WHAT YOU ARE ASKED TO DO ▸
Where in the data below does the word "getD" appear? Copy every line that has it.

TASK INPUTS ▸
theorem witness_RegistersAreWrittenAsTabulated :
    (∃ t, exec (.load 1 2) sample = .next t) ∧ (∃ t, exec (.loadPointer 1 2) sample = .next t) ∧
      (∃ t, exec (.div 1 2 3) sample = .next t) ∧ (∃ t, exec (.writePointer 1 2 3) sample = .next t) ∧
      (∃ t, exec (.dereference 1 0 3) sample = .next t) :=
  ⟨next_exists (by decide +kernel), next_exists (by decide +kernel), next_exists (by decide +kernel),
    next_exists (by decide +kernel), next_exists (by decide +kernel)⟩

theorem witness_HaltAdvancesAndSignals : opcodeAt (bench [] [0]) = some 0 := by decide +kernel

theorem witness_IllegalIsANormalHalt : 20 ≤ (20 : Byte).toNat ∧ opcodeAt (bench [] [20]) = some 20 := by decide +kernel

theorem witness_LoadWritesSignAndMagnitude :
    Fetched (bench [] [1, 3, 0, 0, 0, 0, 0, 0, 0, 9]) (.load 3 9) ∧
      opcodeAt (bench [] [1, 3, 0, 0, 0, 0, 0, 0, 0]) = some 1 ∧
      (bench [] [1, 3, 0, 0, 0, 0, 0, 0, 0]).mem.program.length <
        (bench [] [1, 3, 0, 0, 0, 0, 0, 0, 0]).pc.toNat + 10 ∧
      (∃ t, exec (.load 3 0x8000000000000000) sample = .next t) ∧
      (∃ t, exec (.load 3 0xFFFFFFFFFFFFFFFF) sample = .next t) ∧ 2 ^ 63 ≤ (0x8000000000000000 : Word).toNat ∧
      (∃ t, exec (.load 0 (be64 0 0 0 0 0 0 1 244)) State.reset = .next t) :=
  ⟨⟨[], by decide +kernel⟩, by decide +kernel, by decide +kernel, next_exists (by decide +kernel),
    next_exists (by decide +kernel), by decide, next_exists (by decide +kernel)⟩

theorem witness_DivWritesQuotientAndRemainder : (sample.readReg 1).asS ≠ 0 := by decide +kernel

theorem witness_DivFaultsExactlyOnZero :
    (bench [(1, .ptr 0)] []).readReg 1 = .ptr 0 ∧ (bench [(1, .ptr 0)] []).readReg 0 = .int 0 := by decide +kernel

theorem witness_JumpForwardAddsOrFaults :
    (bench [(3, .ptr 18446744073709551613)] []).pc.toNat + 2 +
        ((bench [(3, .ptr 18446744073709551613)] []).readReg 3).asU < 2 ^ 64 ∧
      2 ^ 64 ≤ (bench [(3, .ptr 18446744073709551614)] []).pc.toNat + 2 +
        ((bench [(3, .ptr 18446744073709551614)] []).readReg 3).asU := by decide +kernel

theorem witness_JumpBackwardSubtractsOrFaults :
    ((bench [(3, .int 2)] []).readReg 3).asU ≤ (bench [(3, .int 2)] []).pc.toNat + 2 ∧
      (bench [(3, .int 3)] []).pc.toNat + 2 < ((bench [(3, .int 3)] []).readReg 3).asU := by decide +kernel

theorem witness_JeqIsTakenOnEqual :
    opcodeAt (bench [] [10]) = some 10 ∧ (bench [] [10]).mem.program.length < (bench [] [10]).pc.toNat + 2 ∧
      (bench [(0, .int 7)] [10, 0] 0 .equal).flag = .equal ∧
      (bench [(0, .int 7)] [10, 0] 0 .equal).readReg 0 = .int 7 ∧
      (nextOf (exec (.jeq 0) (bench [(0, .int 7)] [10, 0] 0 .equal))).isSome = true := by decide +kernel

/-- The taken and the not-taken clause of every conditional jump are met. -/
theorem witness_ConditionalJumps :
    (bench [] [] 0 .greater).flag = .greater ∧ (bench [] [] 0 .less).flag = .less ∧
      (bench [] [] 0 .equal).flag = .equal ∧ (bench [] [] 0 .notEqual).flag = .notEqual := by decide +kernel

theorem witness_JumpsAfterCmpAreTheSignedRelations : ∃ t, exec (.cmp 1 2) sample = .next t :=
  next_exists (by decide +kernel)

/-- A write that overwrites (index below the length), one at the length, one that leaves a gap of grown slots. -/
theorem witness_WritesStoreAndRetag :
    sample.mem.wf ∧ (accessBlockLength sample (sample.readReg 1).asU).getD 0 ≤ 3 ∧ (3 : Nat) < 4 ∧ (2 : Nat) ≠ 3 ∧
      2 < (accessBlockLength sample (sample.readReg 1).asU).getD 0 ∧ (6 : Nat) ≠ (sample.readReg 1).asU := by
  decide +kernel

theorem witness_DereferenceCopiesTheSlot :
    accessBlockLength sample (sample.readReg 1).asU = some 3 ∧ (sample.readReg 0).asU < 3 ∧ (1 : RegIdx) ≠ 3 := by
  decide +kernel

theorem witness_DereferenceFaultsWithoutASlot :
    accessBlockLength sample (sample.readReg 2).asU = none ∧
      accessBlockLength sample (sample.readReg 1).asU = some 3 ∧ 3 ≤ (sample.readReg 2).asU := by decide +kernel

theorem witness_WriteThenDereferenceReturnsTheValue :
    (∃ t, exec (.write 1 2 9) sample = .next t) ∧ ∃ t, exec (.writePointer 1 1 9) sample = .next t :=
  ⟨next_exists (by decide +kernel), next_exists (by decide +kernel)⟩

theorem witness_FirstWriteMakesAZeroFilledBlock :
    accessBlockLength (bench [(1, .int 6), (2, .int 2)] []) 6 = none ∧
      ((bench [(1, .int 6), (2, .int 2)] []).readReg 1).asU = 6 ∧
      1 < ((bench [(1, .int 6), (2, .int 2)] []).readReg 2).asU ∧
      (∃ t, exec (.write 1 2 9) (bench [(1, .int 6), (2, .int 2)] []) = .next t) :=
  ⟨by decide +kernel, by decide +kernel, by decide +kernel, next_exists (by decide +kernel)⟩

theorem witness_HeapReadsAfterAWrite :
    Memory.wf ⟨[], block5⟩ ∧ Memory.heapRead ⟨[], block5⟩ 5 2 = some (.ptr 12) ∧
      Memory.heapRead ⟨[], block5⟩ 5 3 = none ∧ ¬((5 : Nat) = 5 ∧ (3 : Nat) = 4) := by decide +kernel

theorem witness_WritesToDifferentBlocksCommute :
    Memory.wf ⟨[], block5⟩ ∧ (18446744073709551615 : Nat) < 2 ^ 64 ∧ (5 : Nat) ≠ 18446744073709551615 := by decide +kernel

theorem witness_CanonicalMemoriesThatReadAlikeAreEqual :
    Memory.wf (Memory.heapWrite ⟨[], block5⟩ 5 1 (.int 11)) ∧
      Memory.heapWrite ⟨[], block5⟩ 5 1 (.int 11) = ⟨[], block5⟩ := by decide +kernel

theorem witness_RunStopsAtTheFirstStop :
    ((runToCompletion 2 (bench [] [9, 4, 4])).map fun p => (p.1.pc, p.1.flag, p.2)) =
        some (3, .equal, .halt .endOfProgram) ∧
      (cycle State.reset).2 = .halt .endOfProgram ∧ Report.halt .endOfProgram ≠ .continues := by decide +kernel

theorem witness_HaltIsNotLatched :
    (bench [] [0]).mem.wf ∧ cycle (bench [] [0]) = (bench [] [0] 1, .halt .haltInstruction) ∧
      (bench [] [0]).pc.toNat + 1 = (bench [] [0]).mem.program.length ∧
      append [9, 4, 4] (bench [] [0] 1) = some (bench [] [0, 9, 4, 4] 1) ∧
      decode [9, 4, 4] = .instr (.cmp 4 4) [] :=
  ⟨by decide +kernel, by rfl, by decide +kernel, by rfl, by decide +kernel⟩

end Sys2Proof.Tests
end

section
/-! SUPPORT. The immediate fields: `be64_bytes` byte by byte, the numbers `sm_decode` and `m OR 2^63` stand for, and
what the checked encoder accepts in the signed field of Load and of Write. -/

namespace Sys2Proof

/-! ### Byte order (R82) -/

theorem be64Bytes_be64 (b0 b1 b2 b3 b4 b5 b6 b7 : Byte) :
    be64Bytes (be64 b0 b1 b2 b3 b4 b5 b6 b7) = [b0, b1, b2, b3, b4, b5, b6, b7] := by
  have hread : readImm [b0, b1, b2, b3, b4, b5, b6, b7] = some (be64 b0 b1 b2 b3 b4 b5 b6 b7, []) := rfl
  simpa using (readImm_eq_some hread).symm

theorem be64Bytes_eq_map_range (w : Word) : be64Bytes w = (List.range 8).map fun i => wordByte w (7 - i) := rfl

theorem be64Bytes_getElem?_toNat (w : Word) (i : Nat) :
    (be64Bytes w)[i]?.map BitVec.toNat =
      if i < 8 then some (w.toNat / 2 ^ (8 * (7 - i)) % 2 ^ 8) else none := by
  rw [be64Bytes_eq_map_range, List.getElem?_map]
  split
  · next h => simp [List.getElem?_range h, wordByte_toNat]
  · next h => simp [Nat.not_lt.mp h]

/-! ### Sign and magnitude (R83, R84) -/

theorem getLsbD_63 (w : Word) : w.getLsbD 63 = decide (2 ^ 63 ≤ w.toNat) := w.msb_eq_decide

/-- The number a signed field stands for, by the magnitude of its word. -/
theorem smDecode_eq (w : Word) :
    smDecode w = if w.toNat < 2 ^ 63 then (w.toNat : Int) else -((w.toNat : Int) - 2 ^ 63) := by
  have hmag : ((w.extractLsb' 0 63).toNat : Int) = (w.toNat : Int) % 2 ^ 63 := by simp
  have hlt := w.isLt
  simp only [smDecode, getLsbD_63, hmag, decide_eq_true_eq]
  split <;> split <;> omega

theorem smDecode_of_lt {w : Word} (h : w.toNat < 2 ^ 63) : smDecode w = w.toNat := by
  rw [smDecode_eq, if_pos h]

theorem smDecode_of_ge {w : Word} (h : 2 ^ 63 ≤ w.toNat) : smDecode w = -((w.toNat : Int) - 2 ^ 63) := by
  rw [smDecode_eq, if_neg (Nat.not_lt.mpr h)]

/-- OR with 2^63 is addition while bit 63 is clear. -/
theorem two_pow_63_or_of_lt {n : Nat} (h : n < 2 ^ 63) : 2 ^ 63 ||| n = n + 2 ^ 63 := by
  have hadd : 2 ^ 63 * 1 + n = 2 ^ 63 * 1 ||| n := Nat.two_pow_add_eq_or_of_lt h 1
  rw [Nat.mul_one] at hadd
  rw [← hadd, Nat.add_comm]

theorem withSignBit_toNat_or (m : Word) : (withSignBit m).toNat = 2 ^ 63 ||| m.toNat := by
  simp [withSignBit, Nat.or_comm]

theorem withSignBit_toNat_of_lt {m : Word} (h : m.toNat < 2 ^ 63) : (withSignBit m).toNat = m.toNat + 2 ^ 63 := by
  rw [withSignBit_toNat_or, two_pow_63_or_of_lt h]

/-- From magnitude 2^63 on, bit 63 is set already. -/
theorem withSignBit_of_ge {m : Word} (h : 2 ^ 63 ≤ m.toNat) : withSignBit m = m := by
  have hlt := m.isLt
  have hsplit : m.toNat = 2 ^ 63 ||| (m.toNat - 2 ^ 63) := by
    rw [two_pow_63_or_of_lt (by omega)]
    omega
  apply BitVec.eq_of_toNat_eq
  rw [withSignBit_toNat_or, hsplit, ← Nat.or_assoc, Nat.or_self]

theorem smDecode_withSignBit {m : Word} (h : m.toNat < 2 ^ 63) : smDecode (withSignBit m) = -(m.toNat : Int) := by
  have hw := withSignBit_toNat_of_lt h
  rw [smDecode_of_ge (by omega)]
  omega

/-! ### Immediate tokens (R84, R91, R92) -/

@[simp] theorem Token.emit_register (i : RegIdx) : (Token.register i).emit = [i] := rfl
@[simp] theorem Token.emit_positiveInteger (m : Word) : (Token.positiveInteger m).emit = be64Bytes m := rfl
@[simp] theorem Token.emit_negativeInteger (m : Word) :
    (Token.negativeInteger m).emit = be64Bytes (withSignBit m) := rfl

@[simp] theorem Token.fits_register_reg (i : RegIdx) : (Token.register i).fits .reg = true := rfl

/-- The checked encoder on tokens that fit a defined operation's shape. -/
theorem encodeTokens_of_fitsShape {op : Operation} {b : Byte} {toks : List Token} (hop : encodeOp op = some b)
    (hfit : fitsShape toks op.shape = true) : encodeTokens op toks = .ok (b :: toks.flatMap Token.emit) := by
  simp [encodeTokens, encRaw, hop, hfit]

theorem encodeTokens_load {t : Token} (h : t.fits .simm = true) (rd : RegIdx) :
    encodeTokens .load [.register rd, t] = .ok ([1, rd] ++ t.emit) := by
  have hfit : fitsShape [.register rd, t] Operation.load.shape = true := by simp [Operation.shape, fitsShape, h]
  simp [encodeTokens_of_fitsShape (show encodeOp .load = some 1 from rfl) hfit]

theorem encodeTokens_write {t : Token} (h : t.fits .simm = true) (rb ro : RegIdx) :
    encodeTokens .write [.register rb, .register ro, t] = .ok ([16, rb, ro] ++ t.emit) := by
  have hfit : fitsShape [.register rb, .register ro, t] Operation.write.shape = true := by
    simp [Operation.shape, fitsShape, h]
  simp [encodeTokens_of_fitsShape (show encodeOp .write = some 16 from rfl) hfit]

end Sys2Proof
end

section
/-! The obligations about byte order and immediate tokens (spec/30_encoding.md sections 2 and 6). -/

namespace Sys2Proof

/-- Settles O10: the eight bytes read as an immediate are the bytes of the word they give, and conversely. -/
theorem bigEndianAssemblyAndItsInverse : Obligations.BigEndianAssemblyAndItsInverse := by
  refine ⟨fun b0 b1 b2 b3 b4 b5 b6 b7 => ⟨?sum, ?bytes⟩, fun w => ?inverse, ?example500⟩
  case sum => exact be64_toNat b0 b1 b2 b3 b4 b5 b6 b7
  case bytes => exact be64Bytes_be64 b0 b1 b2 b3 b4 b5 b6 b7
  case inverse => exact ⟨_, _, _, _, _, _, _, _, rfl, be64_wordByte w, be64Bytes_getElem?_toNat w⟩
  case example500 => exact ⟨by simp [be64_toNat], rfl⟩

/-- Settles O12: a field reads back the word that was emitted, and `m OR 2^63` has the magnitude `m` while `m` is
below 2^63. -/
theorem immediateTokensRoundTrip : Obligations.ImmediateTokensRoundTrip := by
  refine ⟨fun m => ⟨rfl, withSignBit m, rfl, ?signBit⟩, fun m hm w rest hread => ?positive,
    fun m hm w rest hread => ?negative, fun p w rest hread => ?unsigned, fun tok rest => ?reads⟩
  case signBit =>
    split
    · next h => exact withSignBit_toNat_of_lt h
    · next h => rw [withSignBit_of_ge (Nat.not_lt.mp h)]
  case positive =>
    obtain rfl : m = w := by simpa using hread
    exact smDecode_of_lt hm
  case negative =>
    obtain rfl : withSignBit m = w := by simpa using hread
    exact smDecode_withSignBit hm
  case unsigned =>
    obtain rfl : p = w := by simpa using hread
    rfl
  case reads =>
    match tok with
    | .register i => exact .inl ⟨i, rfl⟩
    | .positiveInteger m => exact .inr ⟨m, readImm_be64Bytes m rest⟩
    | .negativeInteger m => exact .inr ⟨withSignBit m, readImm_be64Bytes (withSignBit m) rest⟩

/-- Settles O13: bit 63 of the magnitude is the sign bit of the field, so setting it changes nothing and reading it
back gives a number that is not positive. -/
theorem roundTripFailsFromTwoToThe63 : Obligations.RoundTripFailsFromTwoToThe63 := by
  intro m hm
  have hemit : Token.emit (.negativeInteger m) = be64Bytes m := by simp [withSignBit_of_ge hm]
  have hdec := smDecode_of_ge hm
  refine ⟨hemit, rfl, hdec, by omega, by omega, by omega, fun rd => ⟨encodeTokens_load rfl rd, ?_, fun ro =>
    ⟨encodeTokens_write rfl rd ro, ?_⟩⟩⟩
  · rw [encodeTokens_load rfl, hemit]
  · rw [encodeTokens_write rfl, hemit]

* * *

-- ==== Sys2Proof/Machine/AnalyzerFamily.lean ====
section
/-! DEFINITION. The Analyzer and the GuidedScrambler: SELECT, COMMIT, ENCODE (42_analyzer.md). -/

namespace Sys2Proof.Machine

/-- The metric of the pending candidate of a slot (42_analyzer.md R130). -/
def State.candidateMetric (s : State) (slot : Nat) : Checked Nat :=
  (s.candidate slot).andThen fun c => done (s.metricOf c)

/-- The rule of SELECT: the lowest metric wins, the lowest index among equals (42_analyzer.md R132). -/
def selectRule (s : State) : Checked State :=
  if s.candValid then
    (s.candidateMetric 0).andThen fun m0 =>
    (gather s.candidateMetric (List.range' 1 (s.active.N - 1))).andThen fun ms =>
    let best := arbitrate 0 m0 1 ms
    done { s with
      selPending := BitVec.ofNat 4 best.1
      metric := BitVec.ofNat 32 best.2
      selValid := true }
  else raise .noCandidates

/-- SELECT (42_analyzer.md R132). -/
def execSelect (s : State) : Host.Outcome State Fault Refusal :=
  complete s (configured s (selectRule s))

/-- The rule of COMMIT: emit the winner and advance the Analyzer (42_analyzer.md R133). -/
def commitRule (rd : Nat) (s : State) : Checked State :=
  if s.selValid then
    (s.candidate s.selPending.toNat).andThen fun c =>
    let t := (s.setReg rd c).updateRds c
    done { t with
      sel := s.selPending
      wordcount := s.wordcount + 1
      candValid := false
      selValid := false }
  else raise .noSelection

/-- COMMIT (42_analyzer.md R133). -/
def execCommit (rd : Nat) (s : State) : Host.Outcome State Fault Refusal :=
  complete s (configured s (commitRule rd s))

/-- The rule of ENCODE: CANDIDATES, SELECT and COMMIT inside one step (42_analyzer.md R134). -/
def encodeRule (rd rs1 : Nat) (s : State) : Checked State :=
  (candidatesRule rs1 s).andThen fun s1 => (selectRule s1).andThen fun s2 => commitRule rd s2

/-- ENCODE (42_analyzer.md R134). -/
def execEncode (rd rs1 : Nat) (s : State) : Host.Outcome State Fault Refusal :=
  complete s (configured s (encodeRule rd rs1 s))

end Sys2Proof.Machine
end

REPLY TO THE EXERCISE ▸
    sample.mem.wf ∧ (accessBlockLength sample (sample.readReg 1).asU).getD 0 ≤ 3 ∧ (3 : Nat) < 4 ∧ (2 : Nat) ≠ 3 ∧
      2 < (accessBlockLength sample (sample.readReg 1).asU).getD 0 ∧ (6 : Nat) ≠ (sample.readReg 1).asU := by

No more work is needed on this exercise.